Task prompt.
Each line below with the word "only" needs to be copied.
════════════════════
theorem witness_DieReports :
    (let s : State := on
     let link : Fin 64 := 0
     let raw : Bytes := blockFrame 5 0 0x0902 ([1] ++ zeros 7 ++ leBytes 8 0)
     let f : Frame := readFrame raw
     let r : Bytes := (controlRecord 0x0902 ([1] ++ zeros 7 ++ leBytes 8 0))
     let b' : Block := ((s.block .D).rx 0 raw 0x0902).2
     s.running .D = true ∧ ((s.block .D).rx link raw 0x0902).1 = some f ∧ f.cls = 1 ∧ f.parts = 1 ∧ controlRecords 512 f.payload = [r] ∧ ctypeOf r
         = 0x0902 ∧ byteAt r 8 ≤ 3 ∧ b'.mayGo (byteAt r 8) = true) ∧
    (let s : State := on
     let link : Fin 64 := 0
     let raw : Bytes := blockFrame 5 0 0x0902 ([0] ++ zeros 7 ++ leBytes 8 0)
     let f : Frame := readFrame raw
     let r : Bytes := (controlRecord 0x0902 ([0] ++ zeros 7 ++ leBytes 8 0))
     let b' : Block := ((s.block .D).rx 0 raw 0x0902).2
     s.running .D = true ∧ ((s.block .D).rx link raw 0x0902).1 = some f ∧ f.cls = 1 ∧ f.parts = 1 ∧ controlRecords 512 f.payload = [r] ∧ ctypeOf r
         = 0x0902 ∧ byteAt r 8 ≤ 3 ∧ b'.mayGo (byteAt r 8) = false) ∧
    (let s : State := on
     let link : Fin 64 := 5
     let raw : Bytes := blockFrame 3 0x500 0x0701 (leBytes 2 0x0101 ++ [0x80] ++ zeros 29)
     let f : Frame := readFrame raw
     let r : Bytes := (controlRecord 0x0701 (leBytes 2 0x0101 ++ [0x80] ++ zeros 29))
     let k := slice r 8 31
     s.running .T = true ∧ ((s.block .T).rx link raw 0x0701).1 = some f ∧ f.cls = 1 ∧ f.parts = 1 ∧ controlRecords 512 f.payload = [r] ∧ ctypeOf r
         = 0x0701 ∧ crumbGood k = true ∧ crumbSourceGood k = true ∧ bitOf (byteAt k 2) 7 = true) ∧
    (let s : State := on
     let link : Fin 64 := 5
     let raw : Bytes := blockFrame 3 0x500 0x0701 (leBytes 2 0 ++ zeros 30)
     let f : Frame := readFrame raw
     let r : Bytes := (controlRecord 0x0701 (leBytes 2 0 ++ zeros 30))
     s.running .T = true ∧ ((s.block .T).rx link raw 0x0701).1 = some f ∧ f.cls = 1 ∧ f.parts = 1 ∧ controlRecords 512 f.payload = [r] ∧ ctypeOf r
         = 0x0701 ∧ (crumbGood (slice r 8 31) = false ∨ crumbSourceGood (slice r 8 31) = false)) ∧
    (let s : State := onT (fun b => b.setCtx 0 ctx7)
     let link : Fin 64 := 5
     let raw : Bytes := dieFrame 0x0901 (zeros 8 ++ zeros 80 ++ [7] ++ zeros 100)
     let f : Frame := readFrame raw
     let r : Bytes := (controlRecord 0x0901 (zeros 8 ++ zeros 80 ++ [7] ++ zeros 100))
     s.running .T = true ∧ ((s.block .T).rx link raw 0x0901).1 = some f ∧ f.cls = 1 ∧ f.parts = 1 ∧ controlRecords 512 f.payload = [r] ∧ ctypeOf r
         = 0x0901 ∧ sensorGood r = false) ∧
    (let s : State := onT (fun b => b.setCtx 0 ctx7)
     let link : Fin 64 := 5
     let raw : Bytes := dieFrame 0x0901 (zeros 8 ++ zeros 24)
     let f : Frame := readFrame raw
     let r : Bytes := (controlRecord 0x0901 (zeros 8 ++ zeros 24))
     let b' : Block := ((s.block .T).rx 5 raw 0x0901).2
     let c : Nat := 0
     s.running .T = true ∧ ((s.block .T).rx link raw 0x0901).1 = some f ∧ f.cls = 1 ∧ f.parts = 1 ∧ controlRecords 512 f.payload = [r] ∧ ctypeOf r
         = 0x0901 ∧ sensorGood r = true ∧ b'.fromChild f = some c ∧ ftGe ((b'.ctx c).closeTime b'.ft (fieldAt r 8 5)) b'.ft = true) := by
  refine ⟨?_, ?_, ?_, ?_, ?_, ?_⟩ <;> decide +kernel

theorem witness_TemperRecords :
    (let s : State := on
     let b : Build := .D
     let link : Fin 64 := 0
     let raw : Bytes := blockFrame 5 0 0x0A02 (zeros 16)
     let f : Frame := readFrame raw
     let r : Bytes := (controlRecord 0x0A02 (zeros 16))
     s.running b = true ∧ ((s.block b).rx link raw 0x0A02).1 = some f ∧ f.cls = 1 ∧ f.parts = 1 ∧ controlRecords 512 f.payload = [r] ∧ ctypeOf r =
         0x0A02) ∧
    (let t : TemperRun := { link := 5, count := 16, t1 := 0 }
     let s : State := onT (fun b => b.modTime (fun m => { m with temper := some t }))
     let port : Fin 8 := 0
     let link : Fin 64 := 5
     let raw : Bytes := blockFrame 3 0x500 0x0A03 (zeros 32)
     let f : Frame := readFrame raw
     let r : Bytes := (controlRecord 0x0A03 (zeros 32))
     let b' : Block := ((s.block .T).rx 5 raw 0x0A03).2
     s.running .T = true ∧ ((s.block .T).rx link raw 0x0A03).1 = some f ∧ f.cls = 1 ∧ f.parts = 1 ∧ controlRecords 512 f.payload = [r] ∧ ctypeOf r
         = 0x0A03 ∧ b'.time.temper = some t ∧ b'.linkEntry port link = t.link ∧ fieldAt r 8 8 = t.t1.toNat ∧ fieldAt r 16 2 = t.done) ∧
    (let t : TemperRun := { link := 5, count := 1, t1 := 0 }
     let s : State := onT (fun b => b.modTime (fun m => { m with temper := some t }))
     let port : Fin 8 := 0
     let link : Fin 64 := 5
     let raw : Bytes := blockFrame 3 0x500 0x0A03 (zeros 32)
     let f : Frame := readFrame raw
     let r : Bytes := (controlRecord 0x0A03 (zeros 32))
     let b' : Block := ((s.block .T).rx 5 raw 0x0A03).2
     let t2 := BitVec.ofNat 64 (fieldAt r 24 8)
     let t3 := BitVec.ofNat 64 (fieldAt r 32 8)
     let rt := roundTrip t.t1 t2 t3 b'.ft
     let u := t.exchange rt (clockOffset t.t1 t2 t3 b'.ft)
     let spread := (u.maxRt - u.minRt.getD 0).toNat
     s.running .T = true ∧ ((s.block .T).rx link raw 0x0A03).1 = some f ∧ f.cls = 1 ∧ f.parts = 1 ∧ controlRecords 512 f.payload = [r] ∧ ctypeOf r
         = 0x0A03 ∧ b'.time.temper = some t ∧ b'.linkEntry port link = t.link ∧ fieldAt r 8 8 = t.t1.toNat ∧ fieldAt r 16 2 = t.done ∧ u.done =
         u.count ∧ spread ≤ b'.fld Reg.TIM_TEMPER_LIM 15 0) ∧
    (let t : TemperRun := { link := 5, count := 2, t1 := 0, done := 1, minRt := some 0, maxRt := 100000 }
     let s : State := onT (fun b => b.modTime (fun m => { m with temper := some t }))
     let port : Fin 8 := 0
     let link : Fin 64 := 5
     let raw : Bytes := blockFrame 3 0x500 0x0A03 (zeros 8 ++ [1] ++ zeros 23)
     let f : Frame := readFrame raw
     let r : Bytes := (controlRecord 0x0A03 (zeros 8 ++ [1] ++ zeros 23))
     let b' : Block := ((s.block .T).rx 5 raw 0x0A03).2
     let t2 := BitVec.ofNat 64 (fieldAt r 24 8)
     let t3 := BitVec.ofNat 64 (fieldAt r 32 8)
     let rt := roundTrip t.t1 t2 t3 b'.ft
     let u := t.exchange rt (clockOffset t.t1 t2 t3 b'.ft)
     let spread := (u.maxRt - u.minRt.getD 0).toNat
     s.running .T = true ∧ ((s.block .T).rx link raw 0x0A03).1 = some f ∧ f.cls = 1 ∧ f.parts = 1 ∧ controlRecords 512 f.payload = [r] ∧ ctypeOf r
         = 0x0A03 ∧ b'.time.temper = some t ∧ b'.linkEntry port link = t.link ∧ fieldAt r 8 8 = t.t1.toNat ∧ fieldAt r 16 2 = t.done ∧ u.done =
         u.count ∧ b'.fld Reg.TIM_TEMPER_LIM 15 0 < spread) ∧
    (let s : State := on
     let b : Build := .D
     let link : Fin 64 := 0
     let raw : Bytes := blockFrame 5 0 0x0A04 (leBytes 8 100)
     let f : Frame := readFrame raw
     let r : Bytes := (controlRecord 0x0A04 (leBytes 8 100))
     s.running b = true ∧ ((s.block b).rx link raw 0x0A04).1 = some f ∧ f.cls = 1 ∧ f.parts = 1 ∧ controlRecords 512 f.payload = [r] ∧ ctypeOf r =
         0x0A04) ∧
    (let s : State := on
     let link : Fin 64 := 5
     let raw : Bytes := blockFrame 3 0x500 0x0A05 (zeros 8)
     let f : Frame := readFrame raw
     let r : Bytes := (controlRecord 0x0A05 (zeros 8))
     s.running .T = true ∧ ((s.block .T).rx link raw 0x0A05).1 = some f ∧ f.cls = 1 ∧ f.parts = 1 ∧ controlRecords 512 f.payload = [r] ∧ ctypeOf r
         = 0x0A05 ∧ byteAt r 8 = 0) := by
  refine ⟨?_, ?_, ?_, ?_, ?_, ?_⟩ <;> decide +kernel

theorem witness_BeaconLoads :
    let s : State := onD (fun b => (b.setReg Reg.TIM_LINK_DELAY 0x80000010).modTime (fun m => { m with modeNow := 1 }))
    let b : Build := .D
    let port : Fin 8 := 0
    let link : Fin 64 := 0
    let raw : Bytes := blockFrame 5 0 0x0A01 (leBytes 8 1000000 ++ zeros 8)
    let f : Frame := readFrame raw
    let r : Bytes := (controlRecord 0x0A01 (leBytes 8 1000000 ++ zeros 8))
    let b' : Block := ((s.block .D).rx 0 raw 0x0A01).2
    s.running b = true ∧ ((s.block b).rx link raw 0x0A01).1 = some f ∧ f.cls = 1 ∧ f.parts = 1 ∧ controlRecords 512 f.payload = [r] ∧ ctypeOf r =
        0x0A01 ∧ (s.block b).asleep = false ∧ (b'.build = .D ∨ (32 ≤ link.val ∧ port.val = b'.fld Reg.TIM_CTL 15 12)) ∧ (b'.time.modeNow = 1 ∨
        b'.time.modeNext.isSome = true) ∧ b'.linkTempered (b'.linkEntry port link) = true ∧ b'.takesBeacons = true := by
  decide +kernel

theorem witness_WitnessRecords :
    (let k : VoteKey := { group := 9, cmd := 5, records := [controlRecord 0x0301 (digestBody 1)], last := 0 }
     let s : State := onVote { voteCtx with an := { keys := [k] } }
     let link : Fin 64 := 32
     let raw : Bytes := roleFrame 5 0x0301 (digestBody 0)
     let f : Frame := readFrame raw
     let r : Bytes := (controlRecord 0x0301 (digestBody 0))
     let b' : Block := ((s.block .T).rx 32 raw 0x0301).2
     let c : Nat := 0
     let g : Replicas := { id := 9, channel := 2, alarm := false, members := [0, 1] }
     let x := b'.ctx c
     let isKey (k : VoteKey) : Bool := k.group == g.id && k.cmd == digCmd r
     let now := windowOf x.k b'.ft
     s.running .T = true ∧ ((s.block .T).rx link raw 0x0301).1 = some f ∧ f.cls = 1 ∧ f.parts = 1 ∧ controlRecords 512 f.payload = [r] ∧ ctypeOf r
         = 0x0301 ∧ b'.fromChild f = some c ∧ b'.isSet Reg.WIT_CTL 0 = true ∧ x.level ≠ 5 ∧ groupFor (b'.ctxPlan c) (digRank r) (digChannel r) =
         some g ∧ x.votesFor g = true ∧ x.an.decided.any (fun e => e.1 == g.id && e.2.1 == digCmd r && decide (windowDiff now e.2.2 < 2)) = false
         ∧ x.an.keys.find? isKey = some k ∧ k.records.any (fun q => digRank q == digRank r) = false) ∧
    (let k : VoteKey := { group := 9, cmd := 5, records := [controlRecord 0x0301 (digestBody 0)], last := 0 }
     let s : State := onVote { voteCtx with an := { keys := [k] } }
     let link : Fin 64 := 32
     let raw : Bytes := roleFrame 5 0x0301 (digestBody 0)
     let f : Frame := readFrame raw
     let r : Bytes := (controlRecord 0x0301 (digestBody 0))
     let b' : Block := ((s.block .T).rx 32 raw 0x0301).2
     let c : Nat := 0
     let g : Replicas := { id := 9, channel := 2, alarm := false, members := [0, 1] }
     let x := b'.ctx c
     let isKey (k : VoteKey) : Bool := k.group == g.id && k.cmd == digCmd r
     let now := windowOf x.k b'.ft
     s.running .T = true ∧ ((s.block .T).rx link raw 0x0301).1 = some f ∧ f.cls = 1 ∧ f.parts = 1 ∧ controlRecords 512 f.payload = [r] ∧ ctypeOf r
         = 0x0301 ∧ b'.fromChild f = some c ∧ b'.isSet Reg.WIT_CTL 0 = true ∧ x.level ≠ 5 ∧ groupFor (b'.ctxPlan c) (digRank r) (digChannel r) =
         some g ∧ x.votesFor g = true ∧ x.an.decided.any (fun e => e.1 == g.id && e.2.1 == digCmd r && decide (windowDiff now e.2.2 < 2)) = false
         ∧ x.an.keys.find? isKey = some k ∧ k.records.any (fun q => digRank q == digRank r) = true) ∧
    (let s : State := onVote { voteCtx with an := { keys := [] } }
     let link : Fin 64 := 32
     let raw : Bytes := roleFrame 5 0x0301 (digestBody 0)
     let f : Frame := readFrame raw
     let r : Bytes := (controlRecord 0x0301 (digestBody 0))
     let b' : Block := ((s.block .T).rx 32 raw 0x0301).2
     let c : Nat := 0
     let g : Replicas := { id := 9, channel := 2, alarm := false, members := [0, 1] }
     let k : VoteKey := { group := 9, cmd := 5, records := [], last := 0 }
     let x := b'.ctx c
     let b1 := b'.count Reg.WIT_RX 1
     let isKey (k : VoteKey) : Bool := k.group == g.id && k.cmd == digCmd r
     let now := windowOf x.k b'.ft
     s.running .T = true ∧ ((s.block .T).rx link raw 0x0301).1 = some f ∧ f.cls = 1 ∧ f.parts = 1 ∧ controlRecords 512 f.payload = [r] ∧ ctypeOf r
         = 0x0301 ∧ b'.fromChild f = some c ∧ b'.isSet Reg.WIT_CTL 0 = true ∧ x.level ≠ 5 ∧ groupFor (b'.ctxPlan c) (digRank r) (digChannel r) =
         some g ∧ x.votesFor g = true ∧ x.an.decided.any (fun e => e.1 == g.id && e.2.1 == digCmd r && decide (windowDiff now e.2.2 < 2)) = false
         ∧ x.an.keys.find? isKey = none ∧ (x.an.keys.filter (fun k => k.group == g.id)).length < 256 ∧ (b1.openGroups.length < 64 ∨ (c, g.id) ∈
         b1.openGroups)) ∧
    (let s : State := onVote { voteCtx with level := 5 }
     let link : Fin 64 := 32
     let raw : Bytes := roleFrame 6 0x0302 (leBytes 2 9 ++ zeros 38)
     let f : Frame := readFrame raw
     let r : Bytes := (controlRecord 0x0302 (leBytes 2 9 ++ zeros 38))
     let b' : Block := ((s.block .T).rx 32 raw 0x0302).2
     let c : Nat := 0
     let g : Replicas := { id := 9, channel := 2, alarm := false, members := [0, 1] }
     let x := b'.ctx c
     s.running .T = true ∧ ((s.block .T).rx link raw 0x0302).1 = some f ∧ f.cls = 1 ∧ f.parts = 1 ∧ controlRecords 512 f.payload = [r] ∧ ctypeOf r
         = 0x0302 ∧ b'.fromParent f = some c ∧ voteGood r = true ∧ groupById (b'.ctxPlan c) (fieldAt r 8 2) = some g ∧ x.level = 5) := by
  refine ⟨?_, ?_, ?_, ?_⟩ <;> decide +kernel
════════════════════
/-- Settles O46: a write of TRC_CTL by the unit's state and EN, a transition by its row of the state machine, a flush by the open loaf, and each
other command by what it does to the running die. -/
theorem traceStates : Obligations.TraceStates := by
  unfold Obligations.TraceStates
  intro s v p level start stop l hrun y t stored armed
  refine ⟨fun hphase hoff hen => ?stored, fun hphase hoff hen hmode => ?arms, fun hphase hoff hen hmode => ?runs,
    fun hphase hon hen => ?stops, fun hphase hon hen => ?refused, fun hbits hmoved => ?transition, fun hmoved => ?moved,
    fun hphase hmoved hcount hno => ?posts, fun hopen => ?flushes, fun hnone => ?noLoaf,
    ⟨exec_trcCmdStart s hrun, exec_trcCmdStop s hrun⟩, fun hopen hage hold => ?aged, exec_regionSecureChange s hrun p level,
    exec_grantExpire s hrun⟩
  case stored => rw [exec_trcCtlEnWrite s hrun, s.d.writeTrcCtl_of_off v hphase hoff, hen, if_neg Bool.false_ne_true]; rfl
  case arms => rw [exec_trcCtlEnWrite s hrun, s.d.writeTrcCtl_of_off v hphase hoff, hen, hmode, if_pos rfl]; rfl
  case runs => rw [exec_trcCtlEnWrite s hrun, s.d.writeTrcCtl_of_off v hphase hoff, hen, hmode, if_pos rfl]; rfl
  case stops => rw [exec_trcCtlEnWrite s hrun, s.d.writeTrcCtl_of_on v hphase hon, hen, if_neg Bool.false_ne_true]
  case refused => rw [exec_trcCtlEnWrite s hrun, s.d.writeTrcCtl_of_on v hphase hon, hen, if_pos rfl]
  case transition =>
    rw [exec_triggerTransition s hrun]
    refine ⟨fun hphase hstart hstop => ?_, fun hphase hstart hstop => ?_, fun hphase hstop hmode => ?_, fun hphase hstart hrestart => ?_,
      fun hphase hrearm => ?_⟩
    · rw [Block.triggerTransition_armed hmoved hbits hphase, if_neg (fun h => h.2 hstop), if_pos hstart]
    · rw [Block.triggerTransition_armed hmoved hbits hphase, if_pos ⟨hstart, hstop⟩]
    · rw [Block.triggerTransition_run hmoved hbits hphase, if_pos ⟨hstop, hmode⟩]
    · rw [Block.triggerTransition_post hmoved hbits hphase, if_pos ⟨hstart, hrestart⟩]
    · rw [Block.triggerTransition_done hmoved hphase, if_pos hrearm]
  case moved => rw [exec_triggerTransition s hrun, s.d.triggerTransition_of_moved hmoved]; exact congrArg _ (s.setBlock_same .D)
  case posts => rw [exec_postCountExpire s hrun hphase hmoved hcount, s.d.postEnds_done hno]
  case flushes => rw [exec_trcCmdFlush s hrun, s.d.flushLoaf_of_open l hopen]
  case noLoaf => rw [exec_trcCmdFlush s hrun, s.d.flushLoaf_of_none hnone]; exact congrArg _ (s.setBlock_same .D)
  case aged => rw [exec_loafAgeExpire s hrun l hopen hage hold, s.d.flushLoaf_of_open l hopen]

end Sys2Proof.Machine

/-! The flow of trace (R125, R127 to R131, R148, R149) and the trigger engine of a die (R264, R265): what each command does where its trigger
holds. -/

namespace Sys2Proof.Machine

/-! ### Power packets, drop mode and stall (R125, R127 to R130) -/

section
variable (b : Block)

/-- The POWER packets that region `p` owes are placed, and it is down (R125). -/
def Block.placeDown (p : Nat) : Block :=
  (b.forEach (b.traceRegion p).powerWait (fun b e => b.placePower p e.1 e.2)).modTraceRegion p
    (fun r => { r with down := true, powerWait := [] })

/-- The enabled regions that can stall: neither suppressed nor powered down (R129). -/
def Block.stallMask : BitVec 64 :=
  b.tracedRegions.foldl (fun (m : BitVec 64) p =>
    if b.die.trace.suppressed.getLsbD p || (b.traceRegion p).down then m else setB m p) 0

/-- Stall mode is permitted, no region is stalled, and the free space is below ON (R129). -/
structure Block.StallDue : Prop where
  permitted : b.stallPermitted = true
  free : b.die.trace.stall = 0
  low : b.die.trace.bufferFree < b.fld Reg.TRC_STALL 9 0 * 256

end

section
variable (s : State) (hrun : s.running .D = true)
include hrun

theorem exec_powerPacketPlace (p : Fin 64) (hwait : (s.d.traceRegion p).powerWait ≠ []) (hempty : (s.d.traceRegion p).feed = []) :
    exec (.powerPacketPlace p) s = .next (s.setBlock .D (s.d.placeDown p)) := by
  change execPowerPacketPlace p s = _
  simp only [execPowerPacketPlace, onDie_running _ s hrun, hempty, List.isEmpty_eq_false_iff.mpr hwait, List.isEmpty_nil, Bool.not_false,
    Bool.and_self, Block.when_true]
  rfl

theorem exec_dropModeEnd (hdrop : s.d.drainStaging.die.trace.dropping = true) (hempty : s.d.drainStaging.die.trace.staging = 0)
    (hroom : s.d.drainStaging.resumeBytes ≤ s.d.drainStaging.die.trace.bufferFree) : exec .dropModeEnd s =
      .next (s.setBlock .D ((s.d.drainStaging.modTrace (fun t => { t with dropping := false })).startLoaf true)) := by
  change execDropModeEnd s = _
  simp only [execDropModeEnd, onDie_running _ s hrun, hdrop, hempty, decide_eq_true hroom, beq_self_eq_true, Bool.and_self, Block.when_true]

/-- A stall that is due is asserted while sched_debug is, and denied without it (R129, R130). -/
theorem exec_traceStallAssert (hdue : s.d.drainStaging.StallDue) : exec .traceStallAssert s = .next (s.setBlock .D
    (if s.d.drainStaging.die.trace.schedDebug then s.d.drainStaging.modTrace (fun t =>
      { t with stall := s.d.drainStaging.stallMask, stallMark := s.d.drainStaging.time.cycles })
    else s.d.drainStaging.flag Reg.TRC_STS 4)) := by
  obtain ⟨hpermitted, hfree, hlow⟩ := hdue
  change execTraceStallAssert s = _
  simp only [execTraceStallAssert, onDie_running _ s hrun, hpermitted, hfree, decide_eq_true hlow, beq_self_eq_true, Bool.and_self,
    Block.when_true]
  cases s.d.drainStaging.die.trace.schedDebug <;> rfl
════════════════════
Task response.
  simp only [execPowerPacketPlace, onDie_running _ s hrun, hempty, List.isEmpty_eq_false_iff.mpr hwait, List.isEmpty_nil, Bool.not_false,
  simp only [execDropModeEnd, onDie_running _ s hrun, hdrop, hempty, decide_eq_true hroom, beq_self_eq_true, Bool.and_self, Block.when_true]
  simp only [execTraceStallAssert, onDie_running _ s hrun, hpermitted, hfree, decide_eq_true hlow, beq_self_eq_true, Bool.and_self,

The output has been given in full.